:: DATA UNDER STUDY

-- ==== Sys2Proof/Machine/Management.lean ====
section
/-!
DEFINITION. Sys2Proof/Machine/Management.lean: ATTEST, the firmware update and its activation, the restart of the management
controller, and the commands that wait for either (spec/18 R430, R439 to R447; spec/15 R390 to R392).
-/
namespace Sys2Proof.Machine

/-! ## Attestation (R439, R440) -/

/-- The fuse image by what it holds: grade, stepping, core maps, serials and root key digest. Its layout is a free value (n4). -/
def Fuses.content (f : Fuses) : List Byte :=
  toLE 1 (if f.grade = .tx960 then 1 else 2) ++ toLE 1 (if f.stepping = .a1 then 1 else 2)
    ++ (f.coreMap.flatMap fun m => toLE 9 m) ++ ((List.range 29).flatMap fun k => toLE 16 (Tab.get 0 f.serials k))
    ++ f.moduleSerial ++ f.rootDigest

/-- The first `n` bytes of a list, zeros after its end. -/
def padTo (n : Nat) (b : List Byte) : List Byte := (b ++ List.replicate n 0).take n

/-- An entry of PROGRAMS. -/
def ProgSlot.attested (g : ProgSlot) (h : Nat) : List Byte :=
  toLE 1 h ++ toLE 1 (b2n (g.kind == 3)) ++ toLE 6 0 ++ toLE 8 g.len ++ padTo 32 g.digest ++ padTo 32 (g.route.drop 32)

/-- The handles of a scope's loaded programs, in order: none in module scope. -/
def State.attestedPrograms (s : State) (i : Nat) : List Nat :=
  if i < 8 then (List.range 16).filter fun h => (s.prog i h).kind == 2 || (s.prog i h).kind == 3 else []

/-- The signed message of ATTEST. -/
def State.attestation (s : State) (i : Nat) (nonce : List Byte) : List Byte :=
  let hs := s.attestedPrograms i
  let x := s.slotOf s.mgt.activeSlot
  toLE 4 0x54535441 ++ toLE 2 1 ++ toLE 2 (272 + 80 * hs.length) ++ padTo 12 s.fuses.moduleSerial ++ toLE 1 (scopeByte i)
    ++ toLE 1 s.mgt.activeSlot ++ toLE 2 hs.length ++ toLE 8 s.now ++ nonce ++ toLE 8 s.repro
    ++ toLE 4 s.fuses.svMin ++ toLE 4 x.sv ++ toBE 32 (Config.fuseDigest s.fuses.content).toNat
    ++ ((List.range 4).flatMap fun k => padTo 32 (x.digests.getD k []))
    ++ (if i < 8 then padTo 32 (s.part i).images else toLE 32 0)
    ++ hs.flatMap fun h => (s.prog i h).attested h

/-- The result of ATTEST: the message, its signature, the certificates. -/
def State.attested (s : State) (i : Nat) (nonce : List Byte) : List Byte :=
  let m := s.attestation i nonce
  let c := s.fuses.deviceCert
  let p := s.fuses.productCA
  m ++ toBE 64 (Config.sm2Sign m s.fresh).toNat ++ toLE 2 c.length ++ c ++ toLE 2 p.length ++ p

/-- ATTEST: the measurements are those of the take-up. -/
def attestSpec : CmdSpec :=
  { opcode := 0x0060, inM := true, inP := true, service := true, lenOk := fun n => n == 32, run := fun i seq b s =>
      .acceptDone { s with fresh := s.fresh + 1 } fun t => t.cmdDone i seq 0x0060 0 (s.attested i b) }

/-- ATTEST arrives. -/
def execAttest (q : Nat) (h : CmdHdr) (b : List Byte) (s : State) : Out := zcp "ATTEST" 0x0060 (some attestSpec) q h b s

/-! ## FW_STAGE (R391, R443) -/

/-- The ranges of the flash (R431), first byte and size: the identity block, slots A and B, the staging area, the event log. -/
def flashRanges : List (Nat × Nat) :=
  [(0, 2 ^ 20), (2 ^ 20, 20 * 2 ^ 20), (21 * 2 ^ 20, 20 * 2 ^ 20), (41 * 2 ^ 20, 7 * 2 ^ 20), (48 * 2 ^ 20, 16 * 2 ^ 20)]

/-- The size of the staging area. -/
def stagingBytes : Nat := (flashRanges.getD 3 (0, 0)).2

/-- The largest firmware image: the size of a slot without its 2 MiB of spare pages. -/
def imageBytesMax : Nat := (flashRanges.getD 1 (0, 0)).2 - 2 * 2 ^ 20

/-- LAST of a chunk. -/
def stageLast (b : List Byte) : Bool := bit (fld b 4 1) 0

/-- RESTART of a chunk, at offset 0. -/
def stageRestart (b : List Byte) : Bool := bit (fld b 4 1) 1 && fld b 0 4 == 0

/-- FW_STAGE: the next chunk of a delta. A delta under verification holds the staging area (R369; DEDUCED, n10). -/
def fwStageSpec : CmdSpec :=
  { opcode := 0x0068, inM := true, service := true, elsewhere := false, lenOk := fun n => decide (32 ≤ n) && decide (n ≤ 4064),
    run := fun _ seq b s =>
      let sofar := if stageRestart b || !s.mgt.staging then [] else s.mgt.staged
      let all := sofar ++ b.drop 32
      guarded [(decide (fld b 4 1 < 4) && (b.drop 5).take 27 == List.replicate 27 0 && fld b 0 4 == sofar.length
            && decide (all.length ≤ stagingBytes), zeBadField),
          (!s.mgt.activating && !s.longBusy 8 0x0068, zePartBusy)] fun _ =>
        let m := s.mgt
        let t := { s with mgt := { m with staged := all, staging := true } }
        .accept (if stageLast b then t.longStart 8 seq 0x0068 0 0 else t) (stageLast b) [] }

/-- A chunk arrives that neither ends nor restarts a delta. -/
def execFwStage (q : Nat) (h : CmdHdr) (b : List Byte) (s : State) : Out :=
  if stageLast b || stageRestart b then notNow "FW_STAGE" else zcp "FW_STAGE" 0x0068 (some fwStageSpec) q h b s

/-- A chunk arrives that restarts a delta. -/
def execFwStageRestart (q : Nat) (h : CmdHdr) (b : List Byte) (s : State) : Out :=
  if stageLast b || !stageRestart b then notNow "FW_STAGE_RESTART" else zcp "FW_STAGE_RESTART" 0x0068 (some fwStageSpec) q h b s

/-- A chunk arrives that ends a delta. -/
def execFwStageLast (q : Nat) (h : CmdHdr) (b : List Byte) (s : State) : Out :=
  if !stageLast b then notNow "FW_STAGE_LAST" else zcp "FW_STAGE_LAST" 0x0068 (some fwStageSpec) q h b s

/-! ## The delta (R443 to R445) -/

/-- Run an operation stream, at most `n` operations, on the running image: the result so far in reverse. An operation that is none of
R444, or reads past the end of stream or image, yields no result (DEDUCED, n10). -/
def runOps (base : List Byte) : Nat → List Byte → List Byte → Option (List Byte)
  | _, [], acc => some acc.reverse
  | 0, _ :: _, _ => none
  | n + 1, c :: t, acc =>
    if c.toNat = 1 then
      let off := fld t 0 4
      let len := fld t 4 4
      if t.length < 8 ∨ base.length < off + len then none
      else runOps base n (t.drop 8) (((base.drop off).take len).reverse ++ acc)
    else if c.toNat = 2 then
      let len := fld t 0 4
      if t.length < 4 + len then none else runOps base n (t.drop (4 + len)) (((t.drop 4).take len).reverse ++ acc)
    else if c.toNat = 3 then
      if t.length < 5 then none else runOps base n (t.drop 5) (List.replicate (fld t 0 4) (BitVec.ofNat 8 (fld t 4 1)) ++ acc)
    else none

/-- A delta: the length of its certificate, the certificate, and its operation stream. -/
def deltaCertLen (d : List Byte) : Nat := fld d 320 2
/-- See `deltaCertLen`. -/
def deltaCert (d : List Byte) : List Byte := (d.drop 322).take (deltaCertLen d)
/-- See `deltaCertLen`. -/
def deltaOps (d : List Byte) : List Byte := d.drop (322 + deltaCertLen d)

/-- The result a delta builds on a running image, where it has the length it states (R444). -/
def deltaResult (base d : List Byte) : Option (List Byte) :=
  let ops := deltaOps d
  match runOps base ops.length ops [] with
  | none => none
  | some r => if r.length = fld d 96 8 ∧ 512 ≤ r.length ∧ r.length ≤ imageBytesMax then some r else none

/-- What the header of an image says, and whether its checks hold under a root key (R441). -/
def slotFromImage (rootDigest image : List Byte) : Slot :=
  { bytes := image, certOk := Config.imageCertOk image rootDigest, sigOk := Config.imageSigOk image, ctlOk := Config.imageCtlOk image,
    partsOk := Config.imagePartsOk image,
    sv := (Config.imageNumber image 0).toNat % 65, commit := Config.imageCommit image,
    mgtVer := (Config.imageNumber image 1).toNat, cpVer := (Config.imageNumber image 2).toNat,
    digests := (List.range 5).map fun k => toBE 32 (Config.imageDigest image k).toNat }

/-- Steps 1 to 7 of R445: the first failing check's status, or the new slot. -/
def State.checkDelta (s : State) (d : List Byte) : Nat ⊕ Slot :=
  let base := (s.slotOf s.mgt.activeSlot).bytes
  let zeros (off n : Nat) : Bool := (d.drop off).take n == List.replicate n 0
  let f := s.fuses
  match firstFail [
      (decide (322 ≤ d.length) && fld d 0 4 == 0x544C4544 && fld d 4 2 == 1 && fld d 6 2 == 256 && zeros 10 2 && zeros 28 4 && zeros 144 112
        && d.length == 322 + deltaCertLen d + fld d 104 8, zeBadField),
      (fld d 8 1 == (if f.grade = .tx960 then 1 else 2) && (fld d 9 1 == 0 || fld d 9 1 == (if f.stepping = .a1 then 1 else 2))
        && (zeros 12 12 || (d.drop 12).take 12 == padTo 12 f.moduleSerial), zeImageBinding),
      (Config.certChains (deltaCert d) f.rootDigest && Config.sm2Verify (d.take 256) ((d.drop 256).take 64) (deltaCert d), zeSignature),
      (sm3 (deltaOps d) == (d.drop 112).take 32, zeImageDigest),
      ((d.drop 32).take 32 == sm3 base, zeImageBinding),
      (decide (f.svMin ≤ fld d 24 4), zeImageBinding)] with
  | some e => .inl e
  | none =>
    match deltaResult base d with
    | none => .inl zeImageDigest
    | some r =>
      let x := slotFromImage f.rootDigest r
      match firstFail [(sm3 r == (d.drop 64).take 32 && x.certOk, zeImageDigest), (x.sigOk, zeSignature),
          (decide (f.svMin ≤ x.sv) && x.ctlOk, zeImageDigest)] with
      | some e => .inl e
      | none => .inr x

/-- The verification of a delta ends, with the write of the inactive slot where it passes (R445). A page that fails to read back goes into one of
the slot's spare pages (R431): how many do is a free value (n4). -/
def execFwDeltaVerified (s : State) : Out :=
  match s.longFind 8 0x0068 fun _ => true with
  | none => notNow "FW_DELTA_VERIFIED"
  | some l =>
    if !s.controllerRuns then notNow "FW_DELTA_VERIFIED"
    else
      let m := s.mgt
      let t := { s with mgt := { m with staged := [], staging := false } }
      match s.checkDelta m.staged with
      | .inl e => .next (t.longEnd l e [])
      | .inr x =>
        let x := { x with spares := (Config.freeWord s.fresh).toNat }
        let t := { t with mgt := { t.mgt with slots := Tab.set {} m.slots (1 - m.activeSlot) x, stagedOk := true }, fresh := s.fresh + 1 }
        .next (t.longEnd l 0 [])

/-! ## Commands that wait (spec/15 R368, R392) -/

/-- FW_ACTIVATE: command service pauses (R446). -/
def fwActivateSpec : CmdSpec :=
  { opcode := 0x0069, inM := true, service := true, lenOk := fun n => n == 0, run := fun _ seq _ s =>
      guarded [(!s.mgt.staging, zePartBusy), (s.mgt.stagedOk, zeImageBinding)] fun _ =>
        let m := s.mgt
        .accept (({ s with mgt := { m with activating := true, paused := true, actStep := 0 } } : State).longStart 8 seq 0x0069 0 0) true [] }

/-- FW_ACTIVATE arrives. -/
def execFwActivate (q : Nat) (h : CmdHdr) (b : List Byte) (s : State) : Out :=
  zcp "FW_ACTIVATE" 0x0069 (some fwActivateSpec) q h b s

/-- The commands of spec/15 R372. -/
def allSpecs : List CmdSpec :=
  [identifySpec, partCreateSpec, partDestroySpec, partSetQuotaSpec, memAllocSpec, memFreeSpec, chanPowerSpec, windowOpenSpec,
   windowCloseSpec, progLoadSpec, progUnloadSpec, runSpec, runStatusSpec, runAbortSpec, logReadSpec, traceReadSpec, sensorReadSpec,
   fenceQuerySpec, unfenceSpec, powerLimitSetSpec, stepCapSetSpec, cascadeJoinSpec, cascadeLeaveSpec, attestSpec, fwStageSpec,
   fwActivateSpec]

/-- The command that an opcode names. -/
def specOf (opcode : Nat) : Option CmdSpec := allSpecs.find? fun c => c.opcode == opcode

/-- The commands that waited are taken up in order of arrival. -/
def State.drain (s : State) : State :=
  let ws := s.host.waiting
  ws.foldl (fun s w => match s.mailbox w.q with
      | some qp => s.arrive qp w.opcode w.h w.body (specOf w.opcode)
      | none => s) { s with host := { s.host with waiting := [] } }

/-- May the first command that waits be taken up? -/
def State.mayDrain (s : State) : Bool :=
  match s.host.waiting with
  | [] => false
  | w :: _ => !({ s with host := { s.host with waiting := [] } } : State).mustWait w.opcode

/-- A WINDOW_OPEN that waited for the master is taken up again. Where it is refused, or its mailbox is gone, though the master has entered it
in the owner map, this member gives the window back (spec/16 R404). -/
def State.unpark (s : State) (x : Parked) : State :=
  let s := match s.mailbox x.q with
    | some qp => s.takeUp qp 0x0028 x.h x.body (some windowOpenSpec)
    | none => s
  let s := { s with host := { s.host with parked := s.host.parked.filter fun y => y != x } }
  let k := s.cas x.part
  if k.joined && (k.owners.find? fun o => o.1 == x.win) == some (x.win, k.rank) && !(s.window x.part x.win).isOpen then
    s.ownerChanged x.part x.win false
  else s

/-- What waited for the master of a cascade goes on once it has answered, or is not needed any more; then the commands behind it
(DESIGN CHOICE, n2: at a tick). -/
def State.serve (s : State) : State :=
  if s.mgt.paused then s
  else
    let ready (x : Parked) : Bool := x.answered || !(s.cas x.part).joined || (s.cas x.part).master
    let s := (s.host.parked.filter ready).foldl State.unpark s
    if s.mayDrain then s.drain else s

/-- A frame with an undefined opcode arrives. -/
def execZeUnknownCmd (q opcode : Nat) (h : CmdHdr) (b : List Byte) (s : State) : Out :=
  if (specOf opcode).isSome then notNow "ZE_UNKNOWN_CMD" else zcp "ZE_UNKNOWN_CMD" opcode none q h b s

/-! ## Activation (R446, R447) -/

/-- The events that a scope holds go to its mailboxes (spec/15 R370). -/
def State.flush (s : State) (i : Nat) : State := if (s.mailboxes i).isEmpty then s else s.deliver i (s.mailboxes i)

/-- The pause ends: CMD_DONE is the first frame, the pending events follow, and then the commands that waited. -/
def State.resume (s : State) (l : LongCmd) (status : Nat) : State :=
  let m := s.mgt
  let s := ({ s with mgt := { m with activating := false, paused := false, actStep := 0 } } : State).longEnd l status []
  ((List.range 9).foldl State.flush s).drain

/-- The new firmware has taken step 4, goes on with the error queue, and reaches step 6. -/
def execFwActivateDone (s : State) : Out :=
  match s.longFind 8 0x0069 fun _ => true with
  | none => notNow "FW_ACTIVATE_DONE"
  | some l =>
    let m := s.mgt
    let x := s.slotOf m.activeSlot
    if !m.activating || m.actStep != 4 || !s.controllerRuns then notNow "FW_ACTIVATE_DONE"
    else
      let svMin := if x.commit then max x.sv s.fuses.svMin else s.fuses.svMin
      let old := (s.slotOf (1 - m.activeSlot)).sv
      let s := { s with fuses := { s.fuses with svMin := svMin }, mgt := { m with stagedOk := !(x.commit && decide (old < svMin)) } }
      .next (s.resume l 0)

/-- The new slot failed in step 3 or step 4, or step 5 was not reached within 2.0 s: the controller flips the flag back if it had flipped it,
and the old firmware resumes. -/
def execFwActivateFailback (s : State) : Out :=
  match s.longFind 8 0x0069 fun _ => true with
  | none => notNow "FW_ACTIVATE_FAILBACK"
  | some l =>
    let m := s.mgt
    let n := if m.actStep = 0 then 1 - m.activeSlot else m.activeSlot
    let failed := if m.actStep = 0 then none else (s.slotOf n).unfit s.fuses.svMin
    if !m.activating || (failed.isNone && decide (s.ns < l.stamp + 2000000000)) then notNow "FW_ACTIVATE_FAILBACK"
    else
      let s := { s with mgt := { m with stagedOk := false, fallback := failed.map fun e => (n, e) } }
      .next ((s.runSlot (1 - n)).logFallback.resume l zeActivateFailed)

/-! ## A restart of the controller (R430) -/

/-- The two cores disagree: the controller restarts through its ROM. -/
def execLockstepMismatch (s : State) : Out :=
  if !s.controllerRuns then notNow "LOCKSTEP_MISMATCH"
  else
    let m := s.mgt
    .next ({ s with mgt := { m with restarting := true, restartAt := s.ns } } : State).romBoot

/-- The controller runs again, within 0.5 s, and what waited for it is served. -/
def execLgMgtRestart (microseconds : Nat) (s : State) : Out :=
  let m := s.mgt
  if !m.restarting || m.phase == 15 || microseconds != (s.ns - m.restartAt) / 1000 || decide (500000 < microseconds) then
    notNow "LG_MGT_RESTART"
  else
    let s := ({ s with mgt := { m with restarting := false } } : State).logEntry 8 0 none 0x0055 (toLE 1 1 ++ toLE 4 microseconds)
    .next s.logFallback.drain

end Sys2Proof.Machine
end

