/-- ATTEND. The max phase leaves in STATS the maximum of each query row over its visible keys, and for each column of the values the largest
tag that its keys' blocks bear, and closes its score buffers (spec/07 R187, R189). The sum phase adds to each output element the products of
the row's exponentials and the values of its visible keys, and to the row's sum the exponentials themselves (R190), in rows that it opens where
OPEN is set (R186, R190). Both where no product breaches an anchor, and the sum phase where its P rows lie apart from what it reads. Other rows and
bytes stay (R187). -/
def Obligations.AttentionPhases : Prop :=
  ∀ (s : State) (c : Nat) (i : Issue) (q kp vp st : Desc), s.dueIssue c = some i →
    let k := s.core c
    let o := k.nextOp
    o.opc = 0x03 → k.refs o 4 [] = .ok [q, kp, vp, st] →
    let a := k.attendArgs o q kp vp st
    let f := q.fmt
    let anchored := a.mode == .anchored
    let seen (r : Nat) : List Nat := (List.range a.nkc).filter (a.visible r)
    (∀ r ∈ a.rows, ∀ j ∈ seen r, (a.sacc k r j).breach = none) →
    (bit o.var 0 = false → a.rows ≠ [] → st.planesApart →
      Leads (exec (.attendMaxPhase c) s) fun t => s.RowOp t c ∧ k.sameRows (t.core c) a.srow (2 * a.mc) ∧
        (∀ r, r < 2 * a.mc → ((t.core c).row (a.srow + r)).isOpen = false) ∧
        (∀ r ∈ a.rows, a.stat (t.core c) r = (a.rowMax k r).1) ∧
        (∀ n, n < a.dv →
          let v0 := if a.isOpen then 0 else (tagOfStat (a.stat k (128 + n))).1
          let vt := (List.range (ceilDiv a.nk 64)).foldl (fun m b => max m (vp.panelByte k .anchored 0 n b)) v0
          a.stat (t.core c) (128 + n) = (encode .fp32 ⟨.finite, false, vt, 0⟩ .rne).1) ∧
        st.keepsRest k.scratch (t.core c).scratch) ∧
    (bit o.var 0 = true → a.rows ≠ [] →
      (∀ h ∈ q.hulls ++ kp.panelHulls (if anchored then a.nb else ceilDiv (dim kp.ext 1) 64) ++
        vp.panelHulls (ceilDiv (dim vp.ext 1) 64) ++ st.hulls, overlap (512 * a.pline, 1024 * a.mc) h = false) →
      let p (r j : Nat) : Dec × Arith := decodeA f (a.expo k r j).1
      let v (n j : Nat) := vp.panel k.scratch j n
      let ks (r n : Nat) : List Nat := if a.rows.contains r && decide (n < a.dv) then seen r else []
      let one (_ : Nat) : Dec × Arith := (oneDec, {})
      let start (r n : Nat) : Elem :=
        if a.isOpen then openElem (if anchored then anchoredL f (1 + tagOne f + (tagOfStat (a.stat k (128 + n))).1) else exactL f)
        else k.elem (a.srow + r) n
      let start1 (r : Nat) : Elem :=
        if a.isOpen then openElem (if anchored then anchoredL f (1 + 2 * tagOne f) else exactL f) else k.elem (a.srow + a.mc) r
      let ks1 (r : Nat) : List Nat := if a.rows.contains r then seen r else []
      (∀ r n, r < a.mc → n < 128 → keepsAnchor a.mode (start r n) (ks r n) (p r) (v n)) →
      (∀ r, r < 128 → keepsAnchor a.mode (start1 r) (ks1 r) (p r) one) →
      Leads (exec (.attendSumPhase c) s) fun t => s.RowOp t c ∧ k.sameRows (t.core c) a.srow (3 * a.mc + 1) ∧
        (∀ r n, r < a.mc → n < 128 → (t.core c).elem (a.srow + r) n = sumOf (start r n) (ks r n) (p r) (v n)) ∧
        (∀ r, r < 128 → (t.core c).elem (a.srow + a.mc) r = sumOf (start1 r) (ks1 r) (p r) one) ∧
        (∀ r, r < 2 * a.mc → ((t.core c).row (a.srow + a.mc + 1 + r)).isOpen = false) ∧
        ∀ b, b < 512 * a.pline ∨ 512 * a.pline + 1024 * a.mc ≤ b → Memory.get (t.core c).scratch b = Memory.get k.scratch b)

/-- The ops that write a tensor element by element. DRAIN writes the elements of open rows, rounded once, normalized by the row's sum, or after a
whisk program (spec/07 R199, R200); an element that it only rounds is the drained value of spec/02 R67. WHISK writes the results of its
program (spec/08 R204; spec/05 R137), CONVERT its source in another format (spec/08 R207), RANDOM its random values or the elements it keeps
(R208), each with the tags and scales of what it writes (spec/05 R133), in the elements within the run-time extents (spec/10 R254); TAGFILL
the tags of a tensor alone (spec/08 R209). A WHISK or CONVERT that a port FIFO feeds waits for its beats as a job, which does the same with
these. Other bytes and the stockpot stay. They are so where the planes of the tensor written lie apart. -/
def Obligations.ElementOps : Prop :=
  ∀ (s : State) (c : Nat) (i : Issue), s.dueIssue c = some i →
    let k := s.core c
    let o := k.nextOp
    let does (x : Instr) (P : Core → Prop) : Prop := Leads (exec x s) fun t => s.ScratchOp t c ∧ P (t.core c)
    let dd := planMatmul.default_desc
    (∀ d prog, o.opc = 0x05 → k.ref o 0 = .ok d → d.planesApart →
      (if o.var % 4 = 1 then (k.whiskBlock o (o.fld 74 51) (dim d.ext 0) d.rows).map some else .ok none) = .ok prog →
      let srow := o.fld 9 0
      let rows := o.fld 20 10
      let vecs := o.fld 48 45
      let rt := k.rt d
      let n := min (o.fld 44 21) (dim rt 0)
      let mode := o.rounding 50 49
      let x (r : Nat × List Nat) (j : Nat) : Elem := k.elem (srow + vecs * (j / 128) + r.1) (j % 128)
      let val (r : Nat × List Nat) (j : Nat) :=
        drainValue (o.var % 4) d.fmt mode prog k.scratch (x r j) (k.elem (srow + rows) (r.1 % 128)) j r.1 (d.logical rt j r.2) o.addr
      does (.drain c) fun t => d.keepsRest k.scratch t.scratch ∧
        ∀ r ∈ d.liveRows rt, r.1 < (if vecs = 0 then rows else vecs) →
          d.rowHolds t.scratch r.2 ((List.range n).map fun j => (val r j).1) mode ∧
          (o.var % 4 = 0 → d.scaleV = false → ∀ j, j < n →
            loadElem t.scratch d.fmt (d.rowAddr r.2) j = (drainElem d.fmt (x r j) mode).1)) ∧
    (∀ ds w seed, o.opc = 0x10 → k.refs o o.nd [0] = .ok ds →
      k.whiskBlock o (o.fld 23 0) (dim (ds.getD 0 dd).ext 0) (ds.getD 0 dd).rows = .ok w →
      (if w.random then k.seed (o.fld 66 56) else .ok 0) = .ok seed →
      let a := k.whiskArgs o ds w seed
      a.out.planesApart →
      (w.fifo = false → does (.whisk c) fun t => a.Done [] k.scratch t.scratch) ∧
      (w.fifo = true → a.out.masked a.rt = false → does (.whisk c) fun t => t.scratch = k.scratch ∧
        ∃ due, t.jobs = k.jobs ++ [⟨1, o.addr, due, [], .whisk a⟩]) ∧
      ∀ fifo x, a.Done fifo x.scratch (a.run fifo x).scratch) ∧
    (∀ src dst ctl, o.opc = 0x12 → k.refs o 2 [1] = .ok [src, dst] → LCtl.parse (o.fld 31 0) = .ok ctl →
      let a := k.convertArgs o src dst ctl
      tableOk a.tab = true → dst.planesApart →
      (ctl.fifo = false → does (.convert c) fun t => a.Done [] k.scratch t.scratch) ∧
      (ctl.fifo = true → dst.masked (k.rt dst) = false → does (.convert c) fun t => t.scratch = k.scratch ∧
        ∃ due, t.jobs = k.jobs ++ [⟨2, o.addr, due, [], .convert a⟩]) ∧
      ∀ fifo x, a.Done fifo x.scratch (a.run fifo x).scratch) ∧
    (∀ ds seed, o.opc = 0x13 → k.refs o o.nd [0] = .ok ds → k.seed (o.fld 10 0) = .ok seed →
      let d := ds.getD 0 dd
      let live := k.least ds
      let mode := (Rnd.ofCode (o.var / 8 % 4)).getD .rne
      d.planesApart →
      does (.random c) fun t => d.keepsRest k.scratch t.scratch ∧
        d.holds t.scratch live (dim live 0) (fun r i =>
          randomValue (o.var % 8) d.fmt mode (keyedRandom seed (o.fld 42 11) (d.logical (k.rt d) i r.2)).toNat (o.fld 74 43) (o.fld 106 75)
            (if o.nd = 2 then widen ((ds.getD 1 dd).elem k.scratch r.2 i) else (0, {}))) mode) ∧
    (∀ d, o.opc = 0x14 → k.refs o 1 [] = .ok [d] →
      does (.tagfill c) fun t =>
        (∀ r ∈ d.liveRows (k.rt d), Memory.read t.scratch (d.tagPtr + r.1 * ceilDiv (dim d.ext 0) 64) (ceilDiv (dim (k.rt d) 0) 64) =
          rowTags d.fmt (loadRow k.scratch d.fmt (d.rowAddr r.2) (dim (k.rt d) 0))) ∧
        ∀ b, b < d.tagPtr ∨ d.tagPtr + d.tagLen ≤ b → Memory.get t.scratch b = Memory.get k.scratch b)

::::

WORK TASK:
Copy range, inclusive: the line holding "ends a delta. -/" to the line holding "if t.length < 8". Reproduce exactly those lines of the records above and no others.

TASK ANSWER:
/-- A chunk arrives that ends a delta. -/
def execFwStageLast (q : Nat) (h : CmdHdr) (b : List Byte) (s : State) : Out :=
  if !stageLast b then notNow "FW_STAGE_LAST" else zcp "FW_STAGE_LAST" 0x0068 (some fwStageSpec) q h b s

/-! ## The delta (R443 to R445) -/

/-- Run an operation stream, at most `n` operations, on the running image: the result so far in reverse. An operation that is none of
R444, or reads past the end of stream or image, yields no result (DEDUCED, n10). -/
def runOps (base : List Byte) : Nat → List Byte → List Byte → Option (List Byte)
  | _, [], acc => some acc.reverse
  | 0, _ :: _, _ => none
  | n + 1, c :: t, acc =>
    if c.toNat = 1 then
      let off := fld t 0 4
      let len := fld t 4 4
      if t.length < 8 ∨ base.length < off + len then none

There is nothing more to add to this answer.